Standing up a Microsoft Certificate Authority - Part 1
In this post I'm going to walk through the steps necessary to standup a pretty basic Certificate Authority (CA) within your on-premises Active Directory environment. This is an introduction to CA only, and I'll admit that all of my knowledge is from working with consultants to stand environments up and from reading Microsoft's documentation. Make sure you do your own research to properly secure your CA and stand it up in a way that works best for your environment.
This post is one in a series about setting up a Microsoft Certificate Authority. It's broken down into the following parts.
- Part 1 - Standing up your Root CA (You Are Here)
- Part 2 - Standing up your Subordinate/Issuing CA
- Part 3 - Catch up on what we've done and how it works
- Part 4 - Trusting your Root CA across the domain
- Part 5 - Setting up Certificate Templates
- Part 6 - Using Computer, Web Server, and Code Signing Certificates
- Part 7 - Using the Certificate Enrollment Web Interface
- Part 8 - Maintenance and your day to day work
I'd like to acknowledge two people for their contribution to my knowledge on PKI and to this post. The first is Jason Sandys, who first taught me the basics both as a presenter and as a consultant, and also Anthony Fontanez, who I've had numerous conversations about PKI and Certificates with, who was a huge technical editor for this post, and without whom this series of posts wouldn't be nearly as good as I hope you'll find they are.
I'd also like to call out that almost everything in this series of posts is automatable and can be done with a combination of PowerShell and the CERTUTIL tool that's included with most builds of Windows. But, in my opinion, automation is for things we'll do repeatedly, and standing up a Certificate Authority is probably something you'll do once in any given organization.
What exactly is a Certificate Authority?
Let's start with a basic understanding of Certificate Authorities.

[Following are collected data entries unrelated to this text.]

-- ==== Sys2Proof/Syntax.lean ====
section
/-! DEFINITION. The commands of the block, one constructor for each row of spec/opcode_table.json. A row whose step reads
what the outside supplies (a finding of a code check, a packet, data read by DMA, a timebase edge) carries it as an
operand. -/

namespace Sys2Proof

/-- The part of a register that a write covers (R18): the low four bytes, the high four, or all of it. -/
inductive Half where
  | low | high | whole
  deriving DecidableEq, Repr

/-- A micro-op with the fields it uses (R66, R71): destination, sources, constant, predicate control. -/
inductive MicroOp where
  | ld (dst pred : Fin 4)
  | st (dst pred : Fin 4)
  | add (dst : Fin 4) (a b : Fin 8) (k : S24) (pred : Fin 4)
  | sub (dst : Fin 4) (a b : Fin 8) (k : S24) (pred : Fin 4)
  | mulk (dst : Fin 4) (a : Fin 8) (k : S24) (pred : Fin 4)
  | shr (dst : Fin 4) (a : Fin 8) (k : S24) (pred : Fin 4)
  | decay (dst : Fin 4) (a : Fin 8) (k : S24) (pred : Fin 4)
  | slot (pred : Fin 4)
  | cmpge (a b : Fin 8) (k : S24) (pred : Fin 4)
  | cmplt (a b : Fin 8) (k : S24) (pred : Fin 4)
  | sel (dst : Fin 4) (a b : Fin 8) (k : S24) (pred : Fin 4)
  | clr (dst : Fin 4) (k : S24) (pred : Fin 4)
  | noise (dst : Fin 4) (a : Fin 8) (k : S24) (pred : Fin 4)
  | refr (k : S24) (pred : Fin 4)
  | emit (a : Fin 8) (k : S24) (pred : Fin 4)
  | fin (pred : Fin 4)
  deriving DecidableEq, Repr

/-- A learning word with its fields (R178, R180). -/
inductive LrnOp where
  | add (dst : Fin 4) (a b : Fin 8) (k : BitVec 16) (pred : Fin 8)
  | sub (dst : Fin 4) (a b : Fin 8) (k : BitVec 16) (pred : Fin 8)
  | mul (dst : Fin 4) (a b : Fin 8) (k : BitVec 16) (pred : Fin 8)
  | mulk (dst : Fin 4) (a : Fin 8) (k : BitVec 16) (pred : Fin 8)
  | shr (dst : Fin 4) (a : Fin 8) (k : BitVec 16) (pred : Fin 8)
  | min (dst : Fin 4) (a b : Fin 8) (k : BitVec 16) (pred : Fin 8)
  | max (dst : Fin 4) (a b : Fin 8) (k : BitVec 16) (pred : Fin 8)
  | cmpge (a b : Fin 8) (k : BitVec 16) (pred : Fin 8)
  | cmplt (a b : Fin 8) (k : BitVec 16) (pred : Fin 8)
  | sel (dst : Fin 4) (a b : Fin 8) (k : BitVec 16) (pred : Fin 8)
  | srnd (dst : Fin 4) (a : Fin 8) (k : BitVec 16) (pred : Fin 8)
  | mov (dst : Fin 4) (a : Fin 8) (k : BitVec 16) (pred : Fin 8)
  | fin (pred : Fin 8)
  deriving DecidableEq, Repr

/-- What Tumbler finds uncorrectable on its way to a word and in it (R130, R194, R412): the synapse word, a 64-bit word of trace memory, a
pre-count byte, a source-index entry, a scale line, a learning running order, a 64-bit word of the dirty bitmap; `lost` says that the
good copy is uncorrectable too. -/
inductive SweepFinding where
  | synapse (lost : Bool)
  | trace (e : Eng) (word : Fin 16384)
  | pre (e : Eng) (row : Fin 8192)
  | index (e : Eng) (row : Fin 8192) (lost : Bool)
  | scale (e : Eng) (line : Fin 512)
  | rule (slot : Fin 4)
  | dirty (word : Fin 1024)
  deriving DecidableEq, Repr

/-- Core cycles of a synapse pipeline that its clock counts since it last took an event (R121, R123, R126, R128): both queues empty or a
lookup pending; denied its synapse-memory bank; held by a refetch, a flush, a SLOT that goes first or credit; waiting for a spill
fetch; and whether the row stream has run dry when the event is looked up. -/
structure SynStall where
  front : Nat
  smem : Nat
  back : Nat
  spill : Nat
  dry : Bool
  deriving DecidableEq, Repr

/-- Who reads and writes registers (R18): a PCIe function, a submission queue's READ_REG, a remote sender, a firmware
agent. -/
inductive Requester where
  | pf
  | vf (c : Ctx)
  | sq (q : Fin 24)
  | remote (chip : Nat) (agent : Fin 64)
  | agent (a : Fin 64)
  deriving DecidableEq, Repr


/-- What a router finds in a flit that enters an input (R238, R270): nothing, a corrected header, an uncorrectable header or
failed parity, an uncorrectable event word or data flit. -/
inductive FlitFinding where
  | clean | corrected | badHeader | badWord
  deriving DecidableEq, Repr

/-- When a word leaves the lookup stage of a tile (R239, R244): in the core cycle of the word before it, in the next, or later. -/
inductive LookupAt where
  | same | next | later
  deriving DecidableEq, Repr

/-- What a read of a memory finds (R410, R539, R551): no error, one corrected by the LPDDR5X link, one corrected by the in-line or
memory code, an uncorrectable one. -/
inductive MemFinding where
  | clean | linkFixed | fixed | uncorrectable
  deriving DecidableEq, Repr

You can skip this part if you're not interested, but personally I find it easier to wrap my head around things when I understand them better. The biggest concept to understand with a CA environment is chains of trust. Essentially, you trust the identity of someone because they have proof that someone else you trust has vouched for them.
Put into non-technical terms, let's say that you trust the American government. You don't trust them because anyone above them does, you just inherently trust them - you always have. This makes the American Government your "Root Certificate Authority". If the American Government says that the US Passport Authority is trustworthy to properly identify people, then because you trust the US Government, you now trust the Passport Authority to hand out IDs to people. The Passport Authority is now your Issuing CA, a "subordinate" of the Root CA. This is the first step in the chain. Finally, if someone shows you an ID that has been issued by the US Passport Authority, you trust that they are who they say they are.
The US Government may not be the only one you trust. In fact, you probably trust a few different governments. If you could trace back a passport from someone in Japan to a valid root authority, you might trust them as well. And the UK, and Germany, and Mexico, and so on. If someone were to hand you a piece of paper that says "I am Kaylee Frye because I say I am", you may or may not trust them. This is a self-signed certificate, and we see them often in enterprises that don't stand up their own Certificate Authorities.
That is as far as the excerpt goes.